Vienna Blood: The Devil’s Kiss. Television Review.

Liverpool Sound and Vision Rating * * * * *

Cast: Matthew Beard, Jürgen Maurer, Astrit Alihaidaraj, Christoph Bittenauer, Heinz Arthur Boltuch, Amelia Bullmore, Haymon Maria Buttinger, Josef Ellers, Stipe Erceq, Larissa Fuchs, Lucy Griffiths, Simon Hatzl, Miriam Hie, Conleth Hill, Brigitte Karner, Charlene McKenna, Dajana Rajic, Robert Reinagl, Bernhard Schir, Florian Teichtmeister, Raphael von Bargen.

Not every case has a satisfying ending, not all police investigations conclude in a success for law and order, and in that dichotomy, it offers the armchair detective to hone their skills, to pit their wits against what could be seen as incompetence of the higher echelons of the force, or as in the tale of The Devil’s Kiss, the second episode of the highly rated Vienna Blood, the weight of history playing its part in the lead up to the death of a Europe that had been uneasy itself for over a century.

The way history is taught today, or rather learned by the impatient, is at times akin to absorbing by bullet point, as long as you know the date of an event, if you can grasp for example who assassinated whom, who won, who was defeated, then you will have a chance of winning a small fortune on any weekday afternoon quiz show.

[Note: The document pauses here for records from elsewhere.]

-- ==== Sys2Proof/Machine/Fence.lean ====
section
/-! DEFINITION. Fences and cache maintenance, row 0x2C (R190 to R193), and the walkers that CFLUSH and CINV use (R385,
R386). -/

namespace Sys2Proof.Machine

/-- The acquire action and the release action of a fence (R285, R291, R292). -/
def State.fence (s : State) (core colour sc : Nat) (acq rel : Bool) : State :=
  let s := if rel then { s with mem := s.mem.releaseFence core colour sc } else s
  if acq then { s with mem := s.mem.acquireFence core colour sc } else s

/-- FENCE (R190). -/
def fenceOp (o : Op) (w : Long) (s : State) : Out1 :=
  runInstr o (fun i => w.ord != 0 && (i.ctl || o.unguarded)) (fun i =>
    if !i.performed then .error (.wait .result (fun s => s))
    else .ok (Done.only (i.s.fence i.core i.colour w.sc.toNat (w.ord % 2 == 1) (2 ≤ w.ord)))) s

/-- A command whose work is not yet done (R191): its end has not been reached, and no fault has ended it. -/
def Cmd.unfinished (c : Cmd) : Bool := !c.complete && c.status != 4 && c.fin == 0

/-- What the issuing agent has given to the engines. -/
def Iss.given (i : Iss) : List (Nat × Nat) := if i.ctl then i.C.appended else i.G.appended

/-- Whether every earlier access on a path that the issuing agent has asked for has been performed (R191): its lane
copies, its commands that the path carries (those that only touch the tile store have no access), its walks. -/
def Iss.pathDone (i : Iss) (x : Nat) : Bool :=
  let cmds (ch : Nat) (P : Cmd → Bool) : Bool := i.given.all (fun (c, n) => c != ch ||
    !((i.T.chain ch).cmd (BitVec.ofNat 32 n)).any (fun c => c.unfinished && P c))
  if x = 0 then i.performed
  else if x = 1 then i.G.ops.isEmpty && cmds 0 (fun _ => true)
  else if x = 2 then cmds 1 (fun c => c.opc != 3 && c.opc != 6)
  else if x = 3 then cmds 2 (fun _ => true)
  else if x = 4 then i.given.all (fun (c, n) => c != 3 || (Tbl.get i.s.sched.walks n).isNone)
  else true

/-- FENCEX (R191): codes 0 LS, 1 CP, 2 MX, 3 CL, 4 CW, 5 HI, 6 PI. -/
def fencexOp (o : Op) (w : Long) (s : State) : Out1 :=
  let x := w.bits 31 29
  let y := w.bits 28 26
  runInstr o (fun i => x < 7 && y < 7 && (i.ctl || o.unguarded)) (fun i =>
    if !i.pathDone x then .error (.wait (if x = 0 then .result else .engines) (fun s => s))
    else if x = 0 ∧ y = 0 then .ok (Done.only (i.s.fence i.core i.colour w.sc.toNat true true))
    else
      let m := if x = 0 then i.s.mem.drain i.core i.colour else i.s.mem
      .ok (Done.only { i.s with mem := if y = 0 then m.dropClean i.core i.colour else m })) s

/-! Walkers (R385, R386). -/

/-- The walk that runs on a walker of a tower. -/
def State.onWalker (s : State) (tower k : Nat) : Option (Nat × Walk) :=
  s.sched.walks.find? (fun e => e.2.tower == tower && e.2.on == some k)
/-- The free walkers of a tower, lowest first. -/
def State.freeWalkers (s : State) (tower : Nat) : List Nat :=
  (List.range 8).filter (fun k => (s.onWalker tower k).isNone)
def State.setWalk (s : State) (n : Nat) (w : Walk) : State :=
  { s with sched := { s.sched with walks := Tbl.set s.sched.walks n w } }
def State.dropWalk (s : State) (n : Nat) : State :=
  { s with sched := { s.sched with walks := Tbl.erase s.sched.walks n } }

/-- The walks of a team given to another number: 2^32 plus an image's number while it is saved, 2^33 once it has ended. -/
def State.moveWalks (s : State) (old new : Nat) : State :=
  { s with sched := { s.sched with walks := s.sched.walks.map (fun e => if e.2.team == old then (e.1, { e.2 with team := new }) else e) } }

/-- The running walk that one of class c stops: the highest class number above c, then the last started, then the higher
range (R386). -/
def State.victim (s : State) (tower c : Nat) : Option (Nat × Walk) :=
  (s.sched.walks.filter (fun e => e.2.tower == tower && e.2.on.isSome && c < e.2.cls)).foldl
    (fun (b : Option (Nat × Walk)) e =>
      match b with
      | none => some e
      | some x =>
        if x.2.cls < e.2.cls || (x.2.cls == e.2.cls && (x.2.age < e.2.age || (x.2.age == e.2.age && x.2.lo < e.2.lo)))
        then some e else some x) none

/-- The walker that a waiting walk of a class takes, with the state in which it is free: a free one for which no waiting
walk has a lower class number, else that of the walk it stops. -/
def State.takeWalker (s : State) (tower c : Nat) : Option (Nat × State) :=
  let better := (s.sched.walks.filter (fun e => e.2.tower == tower && e.2.on.isNone && e.2.cls < c)).length
  match (s.freeWalkers tower)[better]? with
  | some k => some (k, s)
  | none =>
    if !(s.freeWalkers tower).isEmpty then none
    else match s.victim tower c with
      | some (n, v) => match v.on with
        | some k => some (k, s.setWalk n { v with on := none })
        | none => none
      | none => none

/-- The class of a team's task. -/
def Iss.cls (i : Iss) : Nat := i.T.cls

/-- The operands of R192: a quad or pair of the stream, and a length. -/
def Iss.rangeOk (i : Iss) (o : Op) (w : Long) : Bool :=
  i.aOnce w 128 && (w.bsel == 3 || w.bsel == (if i.ctl then 0 else 1)) && (i.ctl || o.unguarded)
/-- The length: n32 in the group stream, n64 in the control stream. -/
def Iss.rangeLen (i : Iss) (w : Long) : Nat :=
  if w.bsel = 3 then w.litNat else if i.ctl then (i.cReg w.b.toNat).toNat else i.kVal 32 w.b.toNat

/-- The capability and region checks of a range read (R192, R193). -/
def Iss.rangeCheck (i : Iss) (c : CapV) (perms n : Nat) : Except Stop Unit := do
  let x : Acc := ⟨0, c, c.cursor⟩
  i.lsCheck ⟨[0, 3], perms, false, false, fun _ => none⟩ n true [x]
  if n ≠ 0 ∧ regionChecked c.cursor then
    if (admitting i.T.regions c.cursor (c.cursor + n) .read).isEmpty then
      .error (.trap (Trap.of cUNDECLARED 0 (regionDetail i.T.regions c.cursor (c.cursor + n)) i.p.mask))

/-- CFLUSH and CINV (R192): `inv` drops the copies. -/
def walkOp (o : Op) (w : Long) (inv : Bool) (s : State) : Out1 :=
  let h := Long.hb w
  runInstr o (fun i => i.rangeOk o w && i.ownsBar h) (fun i => do
    i.ecc i.p.mask (i.once 128 w.a.toNat ++ (if i.ctl || w.bsel == 3 then [] else srcRegs true 32 w.b.toNat))
    let c := i.capOnce w.a.toNat
    let n := i.rangeLen w
    i.rangeCheck c pLD n
    if n = 0 ∨ w.sc.toNat < 2 then .ok (Done.only (i.s.arrive i.core h 1 0))
    else
      let tower := i.core / 64
      match i.s.takeWalker tower i.cls with
      | none => .error (.wait .walker (fun s => s))
      | some (k, s) =>
        let a := c.cursor
        let x : Walk := { kind := if inv then .inv else .flush, tower := tower, lo := a, hi := a + n,
                          cursor := a / 128 * 128, cls := i.cls, age := i.s.clock + 1, on := some k, core := i.core,
                          scope := w.sc.toNat, colour := i.colour, team := i.team, bar := h, task := i.T.task,
                          visited := 0 }
        let s1 := s.setWalk s.sched.walkNo x
        let s2 := { s1 with sched := { s1.sched with walkNo := s1.sched.walkNo + 1 } }
        .ok (Done.only (i.noteGiven s2 3 s.sched.walkNo))) s

/-- ICINV (R193): the core's dirty bytes of the range go back to where fetches are served, then the instruction-cache
lines of every core in scope that meet the range go. -/
def icinvOp (o : Op) (w : Long) (s : State) : Out1 :=
  runInstr o (fun i => i.rangeOk o w) (fun i => do
    i.ecc i.p.mask (i.once 128 w.a.toNat ++ (if i.ctl || w.bsel == 3 then [] else srcRegs true 32 w.b.toNat))
    let c := i.capOnce w.a.toNat
    let n := i.rangeLen w
    i.rangeCheck c (if c.form = 3 then pEX else pLD) n
    let lo := c.cursor / 128
    let hi := (c.cursor + n + 127) / 128
    let m := i.s.mem.backWhere (fun k => l1Core k == i.core && l1Colour k == i.colour && lo ≤ l1Line k && l1Line k < hi) true
    let m := m.dropCode (fun k => inScope w.sc.toNat i.core (icCore k) && lo ≤ icLine k && icLine k < hi && n != 0)
    .ok (Done.only { i.s with mem := m })) s

def execFence (w : Long) : State → Out1 := fenceOp (Op.long 0x2C 0 w) w
def execFencex (w : Long) : State → Out1 := fencexOp (Op.long 0x2C 1 w) w
def execCflush (w : Long) : State → Out1 := walkOp (Op.long 0x2C 2 w) w false
def execCinv (w : Long) : State → Out1 := walkOp (Op.long 0x2C 3 w) w true
def execIcinv (w : Long) : State → Out1 := icinvOp (Op.long 0x2C 4 w) w

end Sys2Proof.Machine
end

History though is not about the event, it what leads up to it, the prologue, and the knowledge that certain moments could have seen history altered if the appropriate action had been taken.

The Devil’s Kiss sees psychologist Liebermann and Detective Rheinhardt, played with exquisite charm by Matthew Beard and Jürgen Maurer respectively embroil themselves in history’s path as the spectre of nationalism comes face to face with the call for imperialism as the years walk inevitably to the moment where Archduke Franz Ferdinand and his wife Sophie, Duchess of Hohenberg was assassinated by the student Gavrilo Princip.

What the 90-minute episode shows with determined introspection in the direction of Robert Dornhelm and the screenplay adaption by Steve Thompson, is the drama of confusion, that all the best laid plans of the police is only ever as good as the people who lead the investigation; when professional jealousy gets in the way of catching a would be killer, when a policeman’s head is turned, then the suspect has every chance of getting away with their elaborate plan.

The episode shows with considerable weight that even the most educated and well-informed of people can be taken in when their duty is flattered, when they are made to feel as though their protection is required, and in the scenes where Liebermann understands how he has been taken in by a seemingly innocent witness, is one of sheer television sophistication, of brutal reality.

A serial that deserves much more than attention, a piece of television that is cultured, skilled in its delivery, and not afraid to show that officialdom often finds itself at odds with the psyche of humanity, from start to finish The Devil’s Kiss is one to savour.